Auch Lucien träumt von einem eigenen Museum. Für den Fall, dass es ihm zu Lebzeiten nicht mehr gelingt, seine Sammlung zu veröffentlichen, wird eben dieser Wunsch sein letzter Wille sein. Vorläufig begnügt er sich mit historischen Forschungen, die er regelmäßig publiziert. Jüngst erschien von ihm eine »Geschichte der Sanitätszüge« im Weyrich-Verlag. Ganz nebenbei ist er auch staatlich geprüfter Schminkmeister, natürlich nicht am Theater. Seine Künste im Unfallschminken bringt er bei Katastrophenübungen zur Geltung. Auch in Lich war man schon über die von ihm gezeichneten Opfer schockiert.
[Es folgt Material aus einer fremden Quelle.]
/-- 42_tree_builder.md R109 (d): every internal node has two children. -/
theorem codes_kraft (s : Shape) (p : List Bool) (D : Nat) (h : p.length + s.depth ≤ D) :
    ((s.codes p).map fun e => 2 ^ (D - e.2.length)).sum = 2 ^ (D - p.length) := by
  induction s generalizing p with
  | leaf x => simp [codes]
  | node a b iha ihb =>
    simp only [depth] at h
    rw [codes, List.map_append, List.sum_append, iha _ (by simp; omega), ihb _ (by simp; omega)]
    simp only [List.length_append, List.length_singleton]
    rw [show D - p.length = (D - (p.length + 1)) + 1 by omega, pow_succ]
    omega

end Shape

/-! ## The term below an index -/

/-- Writing a list of entries one by one. -/
def putAll {α : Type} (raw : Sparse α) (l : List (Symbol × α)) : Sparse α :=
  l.foldl (fun raw e => Sparse.put raw e.1.toNat e.2) raw

/-- R107: the walk writes the paths of the term, left to right. -/
theorem walkTree_eq {node : Sparse Node} {t : NodeIx} {s : Shape} (h : Reifies node t s) (fuel : Nat)
    (hf : s.depth < fuel) (path : BitSeq) (raw : Sparse BitSeq) :
    walkTree node fuel t path raw = putAll raw (s.seqs path) := by
  induction h generalizing fuel path raw with
  | leaf h =>
    obtain ⟨k, rfl⟩ : ∃ k, fuel = k + 1 := ⟨fuel - 1, by omega⟩
    simp [walkTree, h, Shape.seqs, putAll]
  | node h ha hb iha ihb =>
    obtain ⟨k, rfl⟩ : ∃ k, fuel = k + 1 := ⟨fuel - 1, by omega⟩
    simp only [Shape.depth] at hf
    rw [walkTree, h]
    simp only
    rw [iha k (by omega), ihb k (by omega)]
    simp [Shape.seqs, putAll, List.foldl_append]

theorem entry_putAll {α : Type} (l : List (Symbol × α)) (hl : (l.map Prod.fst).Nodup) (raw : Sparse α) (x : Symbol) :
    Sparse.entry (putAll raw l) x.toNat =
      match l.find? (fun e => e.1 == x) with
      | some e => some e.2
      | none => Sparse.entry raw x.toNat := by
  induction l generalizing raw with
  | nil => rfl
  | cons e r ih =>
    rw [List.map_cons, List.nodup_cons] at hl
    rw [putAll, List.foldl_cons, ← putAll, ih hl.2, List.find?_cons]
    by_cases he : e.1 = x
    · subst he
      have : r.find? (fun d => d.1 == e.1) = none := by
        rw [List.find?_eq_none]
        intro d hd hde
        exact hl.1 (List.mem_map.2 ⟨d, hd, by simpa using hde⟩)
      simp [this]
    · have h1 : x.toNat ≠ e.1.toNat := fun h => he (BitVec.eq_of_toNat_eq h.symm)
      have h2 : (e.1 == x) = false := by simpa using he
      rw [h2, Sparse.entry_put_ne _ _ h1]

theorem entry_putAll_nil {α : Type} {l : List (Symbol × α)} (hl : (l.map Prod.fst).Nodup) {x : Symbol} {v : α} :
    Sparse.entry (putAll [] l) x.toNat = some v ↔ (x, v) ∈ l := by
  rw [entry_putAll l hl]
  constructor
  · intro h
    cases hf : l.find? (fun e => e.1 == x) with
    | none => simp [hf] at h
    | some e =>
      rw [hf] at h
      have h1 : e.1 = x := by simpa using List.find?_some hf
      have h2 : e.2 = v := by simpa using h
      have := List.mem_of_find?_eq_some hf
      rwa [← h1, ← h2]
  · intro h
    cases hf : l.find? (fun e => e.1 == x) with
    | none => exact absurd (List.find?_eq_none.1 hf _ h) (by simp)
    | some e =>
      have h1 : e.1 = x := by simpa using List.find?_some hf
      have h2 := List.mem_of_find?_eq_some hf
      have : e = (x, v) := by
        have := List.inj_on_of_nodup_map hl h2 h h1
        exact this
      simp [this]

theorem putAll_wf {α : Type} (l : List (Symbol × α)) {raw : Sparse α} (hr : Sparse.wf maxSymbols raw) :
    Sparse.wf maxSymbols (putAll raw l) := by
  induction l generalizing raw with
  | nil => exact hr
  | cons e r ih => exact ih (Sparse.wf_put hr e.1.isLt _)

theorem mem_putAll {α : Type} (l : List (Symbol × α)) {raw : Sparse α} {d : Nat × α} (h : d ∈ putAll raw l) :
    d ∈ raw ∨ ∃ e ∈ l, d.2 = e.2 := by
  induction l generalizing raw with
  | nil => exact Or.inl h
  | cons e r ih =>
    rcases ih h with h1 | ⟨e', he', h1⟩
    · rcases Sparse.mem_put h1 with rfl | h1
      · exact Or.inr ⟨e, List.mem_cons_self, rfl⟩
      · exact Or.inl h1
    · exact Or.inr ⟨e', List.mem_cons_of_mem _ he', h1⟩

/-! ## The tree of a Frequency Table as a term -/

namespace TreeOf

variable {freq : Sparse Freq} {node : Sparse Node} {root : NodeIx}

theorem leaf_or_internal (h : TreeOf freq node root) {t : Nat} (ht : t ≤ root.toNat) :
    (∃ x, (presentSymbols freq)[t]? = some x ∧
      Sparse.entry node t = some (.leaf x (Sparse.read freq x.toNat) (BitVec.ofNat 9 t))) ∨
    ((presentSymbols freq).length ≤ t ∧
      ∃ f l r, Sparse.entry node t = some (.internal f (BitVec.ofNat 9 t) l r) ∧ l.toNat < t ∧ r.toNat < t ∧ l ≠ r) := by
  have := h.rootLast
  by_cases hk : t < (presentSymbols freq).length
  · exact Or.inl ⟨_, List.getElem?_eq_getElem hk, h.leaves t _ (List.getElem?_eq_getElem hk)⟩
  · obtain ⟨f, l, r, e, h1, h2, h3, _⟩ := h.internals t (by omega) (by omega)
    exact Or.inr ⟨by omega, f, l, r, e, h1, h2, h3⟩

theorem exists_shape (h : TreeOf freq node root) (t : NodeIx) (ht : t.toNat ≤ root.toNat) :
    ∃ s, Reifies node t s := by
  generalize hm : t.toNat = m
  induction m using Nat.strong_induction_on generalizing t with
  | _ m ih =>
    rcases h.leaf_or_internal ht with ⟨x, _, e⟩ | ⟨_, f, l, r, e, hl, hr, _⟩
    · exact ⟨_, .leaf e⟩
    · obtain ⟨a, ha⟩ := ih l.toNat (by omega) l (by omega) rfl
      obtain ⟨b, hb⟩ := ih r.toNat (by omega) r (by omega) rfl
      exact ⟨_, .node e ha hb⟩

/-- From a node to its ancestors, itself among them. -/
abbrev Up (node : Sparse Node) : Nat → Nat → Prop := Relation.ReflTransGen (ChildOf node)

theorem childOf_lt (h : TreeOf freq node root) {c t : Nat} (hc : ChildOf node c t) : c < t ∧ t ≤ root.toNat := by
  obtain ⟨l, r, ⟨f, k, e⟩, hlr⟩ := hc
  have hr := h.rootLast
  have ht : t < 2 * (presentSymbols freq).length - 1 := (Sparse.entry_range h.indices t).1 (by simp [e])
  rcases h.leaf_or_internal (t := t) (by omega) with ⟨x, _, e'⟩ | ⟨_, f', l', r', e', h1, h2, _⟩
  · rw [e] at e'; cases e'
  · rw [e] at e'
    simp only [Option.some.injEq, Node.internal.injEq] at e'
    obtain ⟨_, _, rfl, rfl⟩ := e'
    rcases hlr with rfl | rfl
    · exact ⟨h1, by omega⟩
    · exact ⟨h2, by omega⟩

theorem up_le (h : TreeOf freq node root) {c t : Nat} (hu : Up node c t) : c ≤ t := by
  induction hu with
  | refl => exact le_rfl
  | tail _ hc ih => exact ih.trans (h.childOf_lt hc).1.le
Von Neid kann bei Holle angesichts der Opulenz von Luciens Sammlung keine Rede sein. Vielmehr freut er sich, mit einem so versierten und vielseitigen Mann seit 20 Jahren fachsimpeln zu dürfen. Und manches liebe Stück verdankt sich dieser Verbindung, so auch Luciens erste Krankenpflegerbinde, die er Dietrich zum Zeichen seiner Freundschaft schenkte. Holle wüsste auch gar nicht, wohin mit einer kompletten OP-Einrichtung, schon allein deswegen bleiben seine Wünsche bescheiden. Zu denen zählt beispielsweise ein Buch über die Entstehungsgeschichte des Roten Kreuzes, verfasst von Rudolf Müller im Jahre 1897. Eben diesem Buch verdankten der Mitbegründer des Roten Kreuzes, Henry Dunant, sowie der französische Pazifist Frédéric Passy die Verleihung des ersten Friedensnobelpreises im Jahre 1901. Dass Dietrich Holle und Lucien Guillaume selbst langjährige Mitglieder des Roten Kreuzes sind, braucht man wohl nicht eigens zu erwähnen. Das Rote Kreuz haben sie praktisch beide im Blut.